* DIRECTIONS *
Reproduce the data below line by line, from its first line to the line with "let agent := engineAgent r.2 c.engine", both included, and nothing past that point.

* Stored data entries *
+ + + +
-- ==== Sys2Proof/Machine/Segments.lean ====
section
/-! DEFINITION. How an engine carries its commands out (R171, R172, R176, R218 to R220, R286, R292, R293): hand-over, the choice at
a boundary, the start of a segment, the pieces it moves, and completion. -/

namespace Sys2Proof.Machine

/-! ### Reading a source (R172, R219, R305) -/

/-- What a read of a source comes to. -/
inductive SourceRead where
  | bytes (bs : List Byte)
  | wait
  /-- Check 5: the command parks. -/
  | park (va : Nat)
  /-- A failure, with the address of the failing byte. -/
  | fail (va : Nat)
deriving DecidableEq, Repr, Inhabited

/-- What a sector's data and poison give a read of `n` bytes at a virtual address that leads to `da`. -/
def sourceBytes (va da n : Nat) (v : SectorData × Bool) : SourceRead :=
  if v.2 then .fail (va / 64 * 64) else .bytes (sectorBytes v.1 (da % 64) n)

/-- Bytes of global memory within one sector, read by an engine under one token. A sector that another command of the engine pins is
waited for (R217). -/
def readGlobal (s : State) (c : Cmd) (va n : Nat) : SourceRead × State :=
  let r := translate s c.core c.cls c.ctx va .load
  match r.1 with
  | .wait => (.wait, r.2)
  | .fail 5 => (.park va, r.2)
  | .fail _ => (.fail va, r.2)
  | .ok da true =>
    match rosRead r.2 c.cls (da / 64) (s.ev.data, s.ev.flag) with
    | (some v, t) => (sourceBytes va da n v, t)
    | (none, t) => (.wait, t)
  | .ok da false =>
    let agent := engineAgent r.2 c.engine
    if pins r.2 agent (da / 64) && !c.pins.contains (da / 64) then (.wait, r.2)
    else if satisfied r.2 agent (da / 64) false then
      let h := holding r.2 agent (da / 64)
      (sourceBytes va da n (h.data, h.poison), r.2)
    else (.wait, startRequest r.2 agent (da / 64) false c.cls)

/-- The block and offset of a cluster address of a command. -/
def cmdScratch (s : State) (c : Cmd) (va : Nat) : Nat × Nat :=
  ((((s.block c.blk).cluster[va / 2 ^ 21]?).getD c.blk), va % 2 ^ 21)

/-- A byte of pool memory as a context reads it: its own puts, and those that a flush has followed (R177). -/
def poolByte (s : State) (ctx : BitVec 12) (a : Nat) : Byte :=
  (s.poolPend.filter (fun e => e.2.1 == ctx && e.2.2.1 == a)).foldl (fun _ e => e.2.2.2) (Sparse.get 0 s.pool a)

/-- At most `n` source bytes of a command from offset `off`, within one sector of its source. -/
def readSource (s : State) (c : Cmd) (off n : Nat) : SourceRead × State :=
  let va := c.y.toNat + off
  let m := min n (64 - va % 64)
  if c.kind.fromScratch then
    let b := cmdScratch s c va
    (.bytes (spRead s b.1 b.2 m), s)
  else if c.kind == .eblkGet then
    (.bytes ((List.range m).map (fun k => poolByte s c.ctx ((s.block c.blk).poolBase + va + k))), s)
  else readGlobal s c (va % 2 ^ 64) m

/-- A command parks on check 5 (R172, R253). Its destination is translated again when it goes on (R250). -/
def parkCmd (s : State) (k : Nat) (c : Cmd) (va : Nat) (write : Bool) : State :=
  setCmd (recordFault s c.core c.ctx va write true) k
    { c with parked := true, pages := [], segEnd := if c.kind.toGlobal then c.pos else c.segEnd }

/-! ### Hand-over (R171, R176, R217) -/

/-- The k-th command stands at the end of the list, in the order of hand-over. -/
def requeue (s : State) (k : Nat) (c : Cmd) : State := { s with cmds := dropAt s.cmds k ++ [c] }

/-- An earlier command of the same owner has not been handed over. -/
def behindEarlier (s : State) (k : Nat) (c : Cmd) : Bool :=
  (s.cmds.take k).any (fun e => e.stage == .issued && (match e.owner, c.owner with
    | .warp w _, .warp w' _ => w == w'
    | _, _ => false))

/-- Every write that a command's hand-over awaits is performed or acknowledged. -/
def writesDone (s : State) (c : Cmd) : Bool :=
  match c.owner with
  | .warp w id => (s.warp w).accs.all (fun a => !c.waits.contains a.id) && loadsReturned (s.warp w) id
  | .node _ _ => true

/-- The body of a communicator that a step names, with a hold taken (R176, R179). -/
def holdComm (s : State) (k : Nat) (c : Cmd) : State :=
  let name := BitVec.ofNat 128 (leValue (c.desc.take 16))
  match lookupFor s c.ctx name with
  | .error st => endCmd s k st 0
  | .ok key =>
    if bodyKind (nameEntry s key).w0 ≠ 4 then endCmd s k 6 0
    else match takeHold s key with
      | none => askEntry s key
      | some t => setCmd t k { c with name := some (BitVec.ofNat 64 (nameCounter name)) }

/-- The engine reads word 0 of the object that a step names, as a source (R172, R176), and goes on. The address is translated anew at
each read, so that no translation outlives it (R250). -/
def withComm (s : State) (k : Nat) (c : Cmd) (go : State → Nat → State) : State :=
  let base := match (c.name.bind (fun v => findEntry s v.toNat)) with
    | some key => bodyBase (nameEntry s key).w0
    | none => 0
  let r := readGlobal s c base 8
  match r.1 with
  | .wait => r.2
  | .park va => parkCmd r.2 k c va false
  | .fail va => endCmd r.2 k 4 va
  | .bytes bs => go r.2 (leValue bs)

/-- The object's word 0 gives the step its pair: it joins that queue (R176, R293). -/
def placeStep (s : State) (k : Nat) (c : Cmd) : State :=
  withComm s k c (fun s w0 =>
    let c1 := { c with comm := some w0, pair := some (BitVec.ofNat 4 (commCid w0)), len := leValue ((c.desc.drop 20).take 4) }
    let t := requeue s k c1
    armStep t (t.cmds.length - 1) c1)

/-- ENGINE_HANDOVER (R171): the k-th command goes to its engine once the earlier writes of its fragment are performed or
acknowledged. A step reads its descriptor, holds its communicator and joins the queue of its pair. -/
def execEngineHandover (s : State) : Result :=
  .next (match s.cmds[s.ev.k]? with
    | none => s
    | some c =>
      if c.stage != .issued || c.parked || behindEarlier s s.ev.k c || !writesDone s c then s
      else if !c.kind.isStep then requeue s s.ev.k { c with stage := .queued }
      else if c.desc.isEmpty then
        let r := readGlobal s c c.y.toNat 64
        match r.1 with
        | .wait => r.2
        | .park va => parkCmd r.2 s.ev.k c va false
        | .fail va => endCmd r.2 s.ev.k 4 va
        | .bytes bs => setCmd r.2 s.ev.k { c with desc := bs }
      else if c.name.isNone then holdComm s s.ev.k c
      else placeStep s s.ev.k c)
+ + + +
* TASK RESULT *
-- ==== Sys2Proof/Machine/Segments.lean ====
section
/-! DEFINITION. How an engine carries its commands out (R171, R172, R176, R218 to R220, R286, R292, R293): hand-over, the choice at
a boundary, the start of a segment, the pieces it moves, and completion. -/

namespace Sys2Proof.Machine

/-! ### Reading a source (R172, R219, R305) -/

/-- What a read of a source comes to. -/
inductive SourceRead where
  | bytes (bs : List Byte)
  | wait
  /-- Check 5: the command parks. -/
  | park (va : Nat)
  /-- A failure, with the address of the failing byte. -/
  | fail (va : Nat)
deriving DecidableEq, Repr, Inhabited

/-- What a sector's data and poison give a read of `n` bytes at a virtual address that leads to `da`. -/
def sourceBytes (va da n : Nat) (v : SectorData × Bool) : SourceRead :=
  if v.2 then .fail (va / 64 * 64) else .bytes (sectorBytes v.1 (da % 64) n)

/-- Bytes of global memory within one sector, read by an engine under one token. A sector that another command of the engine pins is
waited for (R217). -/
def readGlobal (s : State) (c : Cmd) (va n : Nat) : SourceRead × State :=
  let r := translate s c.core c.cls c.ctx va .load
  match r.1 with
  | .wait => (.wait, r.2)
  | .fail 5 => (.park va, r.2)
  | .fail _ => (.fail va, r.2)
  | .ok da true =>
    match rosRead r.2 c.cls (da / 64) (s.ev.data, s.ev.flag) with
    | (some v, t) => (sourceBytes va da n v, t)
    | (none, t) => (.wait, t)
  | .ok da false =>
    let agent := engineAgent r.2 c.engine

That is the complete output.